• _Task prompt_: Please restate the following records word for word.

Stored data
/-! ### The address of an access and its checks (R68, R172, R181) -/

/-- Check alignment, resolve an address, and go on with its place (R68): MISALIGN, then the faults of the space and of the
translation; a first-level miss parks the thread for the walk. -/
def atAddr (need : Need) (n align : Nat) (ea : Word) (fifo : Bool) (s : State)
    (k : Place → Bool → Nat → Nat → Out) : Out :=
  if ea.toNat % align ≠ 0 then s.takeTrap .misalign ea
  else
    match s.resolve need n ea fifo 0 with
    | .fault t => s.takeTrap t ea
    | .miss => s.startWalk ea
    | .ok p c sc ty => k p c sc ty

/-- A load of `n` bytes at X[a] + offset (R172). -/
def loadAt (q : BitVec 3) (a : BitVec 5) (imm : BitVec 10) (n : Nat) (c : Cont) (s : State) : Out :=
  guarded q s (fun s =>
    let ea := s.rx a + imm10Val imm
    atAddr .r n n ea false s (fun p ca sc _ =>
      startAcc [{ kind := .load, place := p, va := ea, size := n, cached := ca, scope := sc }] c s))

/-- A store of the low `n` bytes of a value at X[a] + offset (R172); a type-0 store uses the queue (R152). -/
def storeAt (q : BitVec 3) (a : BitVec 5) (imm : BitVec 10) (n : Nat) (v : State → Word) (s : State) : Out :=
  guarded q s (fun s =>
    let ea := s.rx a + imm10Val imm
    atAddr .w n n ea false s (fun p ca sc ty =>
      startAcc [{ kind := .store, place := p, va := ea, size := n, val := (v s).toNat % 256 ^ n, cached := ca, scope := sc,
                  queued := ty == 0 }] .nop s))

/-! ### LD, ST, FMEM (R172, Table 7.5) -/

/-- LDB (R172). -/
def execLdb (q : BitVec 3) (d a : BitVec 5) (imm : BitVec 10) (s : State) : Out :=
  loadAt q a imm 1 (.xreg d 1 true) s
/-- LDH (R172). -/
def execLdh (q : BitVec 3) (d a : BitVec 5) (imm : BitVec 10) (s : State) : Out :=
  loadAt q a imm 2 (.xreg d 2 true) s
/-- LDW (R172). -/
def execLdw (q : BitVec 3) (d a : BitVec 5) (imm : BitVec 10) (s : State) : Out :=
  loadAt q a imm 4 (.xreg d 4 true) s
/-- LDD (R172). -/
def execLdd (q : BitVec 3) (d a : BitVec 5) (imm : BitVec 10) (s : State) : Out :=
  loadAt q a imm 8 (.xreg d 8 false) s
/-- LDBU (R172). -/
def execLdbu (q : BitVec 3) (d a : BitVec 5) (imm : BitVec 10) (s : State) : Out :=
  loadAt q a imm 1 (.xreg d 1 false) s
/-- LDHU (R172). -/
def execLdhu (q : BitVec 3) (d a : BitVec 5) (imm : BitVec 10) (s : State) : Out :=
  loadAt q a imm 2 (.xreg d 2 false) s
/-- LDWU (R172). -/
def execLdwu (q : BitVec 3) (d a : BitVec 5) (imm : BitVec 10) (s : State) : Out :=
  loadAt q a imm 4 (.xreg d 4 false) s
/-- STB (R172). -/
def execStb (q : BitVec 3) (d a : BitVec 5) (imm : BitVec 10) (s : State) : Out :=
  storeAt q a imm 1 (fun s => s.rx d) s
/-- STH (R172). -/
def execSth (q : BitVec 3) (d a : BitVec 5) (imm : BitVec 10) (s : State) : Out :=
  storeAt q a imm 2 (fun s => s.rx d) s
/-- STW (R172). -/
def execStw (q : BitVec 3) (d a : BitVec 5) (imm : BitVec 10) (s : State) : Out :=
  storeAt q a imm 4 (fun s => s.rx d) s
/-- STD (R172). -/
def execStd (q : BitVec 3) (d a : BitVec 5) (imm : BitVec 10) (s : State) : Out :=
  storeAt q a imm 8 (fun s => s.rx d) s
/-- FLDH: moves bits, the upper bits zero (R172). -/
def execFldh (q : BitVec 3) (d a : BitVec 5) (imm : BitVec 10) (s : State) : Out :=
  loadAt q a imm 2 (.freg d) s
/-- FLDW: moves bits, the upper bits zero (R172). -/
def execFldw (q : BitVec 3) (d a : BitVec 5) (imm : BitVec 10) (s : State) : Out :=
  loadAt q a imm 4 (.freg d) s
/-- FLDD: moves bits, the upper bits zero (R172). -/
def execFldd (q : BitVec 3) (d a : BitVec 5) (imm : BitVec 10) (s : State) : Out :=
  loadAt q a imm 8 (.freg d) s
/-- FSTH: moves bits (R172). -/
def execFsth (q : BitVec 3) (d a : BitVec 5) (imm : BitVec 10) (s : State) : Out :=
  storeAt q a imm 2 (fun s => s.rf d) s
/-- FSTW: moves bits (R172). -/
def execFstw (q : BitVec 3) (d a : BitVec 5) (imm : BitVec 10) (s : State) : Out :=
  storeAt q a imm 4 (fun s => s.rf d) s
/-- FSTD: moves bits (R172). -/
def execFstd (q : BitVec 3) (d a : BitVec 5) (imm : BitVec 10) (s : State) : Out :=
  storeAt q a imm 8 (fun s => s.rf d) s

• _Written answer_:
/-! ### The address of an access and its checks (R68, R172, R181) -/

/-- Check alignment, resolve an address, and go on with its place (R68): MISALIGN, then the faults of the space and of the
translation; a first-level miss parks the thread for the walk. -/
def atAddr (need : Need) (n align : Nat) (ea : Word) (fifo : Bool) (s : State)
    (k : Place → Bool → Nat → Nat → Out) : Out :=
  if ea.toNat % align ≠ 0 then s.takeTrap .misalign ea
  else
    match s.resolve need n ea fifo 0 with
    | .fault t => s.takeTrap t ea
    | .miss => s.startWalk ea
    | .ok p c sc ty => k p c sc ty

/-- A load of `n` bytes at X[a] + offset (R172). -/
def loadAt (q : BitVec 3) (a : BitVec 5) (imm : BitVec 10) (n : Nat) (c : Cont) (s : State) : Out :=
  guarded q s (fun s =>
    let ea := s.rx a + imm10Val imm
    atAddr .r n n ea false s (fun p ca sc _ =>
      startAcc [{ kind := .load, place := p, va := ea, size := n, cached := ca, scope := sc }] c s))

/-- A store of the low `n` bytes of a value at X[a] + offset (R172); a type-0 store uses the queue (R152). -/
def storeAt (q : BitVec 3) (a : BitVec 5) (imm : BitVec 10) (n : Nat) (v : State → Word) (s : State) : Out :=
  guarded q s (fun s =>
    let ea := s.rx a + imm10Val imm
    atAddr .w n n ea false s (fun p ca sc ty =>
      startAcc [{ kind := .store, place := p, va := ea, size := n, val := (v s).toNat % 256 ^ n, cached := ca, scope := sc,
                  queued := ty == 0 }] .nop s))

/-! ### LD, ST, FMEM (R172, Table 7.5) -/

/-- LDB (R172). -/
def execLdb (q : BitVec 3) (d a : BitVec 5) (imm : BitVec 10) (s : State) : Out :=
  loadAt q a imm 1 (.xreg d 1 true) s
/-- LDH (R172). -/
def execLdh (q : BitVec 3) (d a : BitVec 5) (imm : BitVec 10) (s : State) : Out :=
  loadAt q a imm 2 (.xreg d 2 true) s
/-- LDW (R172). -/
def execLdw (q : BitVec 3) (d a : BitVec 5) (imm : BitVec 10) (s : State) : Out :=
  loadAt q a imm 4 (.xreg d 4 true) s
/-- LDD (R172). -/
def execLdd (q : BitVec 3) (d a : BitVec 5) (imm : BitVec 10) (s : State) : Out :=
  loadAt q a imm 8 (.xreg d 8 false) s
/-- LDBU (R172). -/
def execLdbu (q : BitVec 3) (d a : BitVec 5) (imm : BitVec 10) (s : State) : Out :=
  loadAt q a imm 1 (.xreg d 1 false) s
/-- LDHU (R172). -/
def execLdhu (q : BitVec 3) (d a : BitVec 5) (imm : BitVec 10) (s : State) : Out :=
  loadAt q a imm 2 (.xreg d 2 false) s
/-- LDWU (R172). -/
def execLdwu (q : BitVec 3) (d a : BitVec 5) (imm : BitVec 10) (s : State) : Out :=
  loadAt q a imm 4 (.xreg d 4 false) s
/-- STB (R172). -/
def execStb (q : BitVec 3) (d a : BitVec 5) (imm : BitVec 10) (s : State) : Out :=
  storeAt q a imm 1 (fun s => s.rx d) s
/-- STH (R172). -/
def execSth (q : BitVec 3) (d a : BitVec 5) (imm : BitVec 10) (s : State) : Out :=
  storeAt q a imm 2 (fun s => s.rx d) s
/-- STW (R172). -/
def execStw (q : BitVec 3) (d a : BitVec 5) (imm : BitVec 10) (s : State) : Out :=
  storeAt q a imm 4 (fun s => s.rx d) s
/-- STD (R172). -/
def execStd (q : BitVec 3) (d a : BitVec 5) (imm : BitVec 10) (s : State) : Out :=
  storeAt q a imm 8 (fun s => s.rx d) s
/-- FLDH: moves bits, the upper bits zero (R172). -/
def execFldh (q : BitVec 3) (d a : BitVec 5) (imm : BitVec 10) (s : State) : Out :=
  loadAt q a imm 2 (.freg d) s
/-- FLDW: moves bits, the upper bits zero (R172). -/
def execFldw (q : BitVec 3) (d a : BitVec 5) (imm : BitVec 10) (s : State) : Out :=
  loadAt q a imm 4 (.freg d) s
/-- FLDD: moves bits, the upper bits zero (R172). -/
def execFldd (q : BitVec 3) (d a : BitVec 5) (imm : BitVec 10) (s : State) : Out :=
  loadAt q a imm 8 (.freg d) s
/-- FSTH: moves bits (R172). -/
def execFsth (q : BitVec 3) (d a : BitVec 5) (imm : BitVec 10) (s : State) : Out :=
  storeAt q a imm 2 (fun s => s.rf d) s
/-- FSTW: moves bits (R172). -/
def execFstw (q : BitVec 3) (d a : BitVec 5) (imm : BitVec 10) (s : State) : Out :=
  storeAt q a imm 4 (fun s => s.rf d) s
/-- FSTD: moves bits (R172). -/
def execFstd (q : BitVec 3) (d a : BitVec 5) (imm : BitVec 10) (s : State) : Out :=
  storeAt q a imm 8 (fun s => s.rf d) s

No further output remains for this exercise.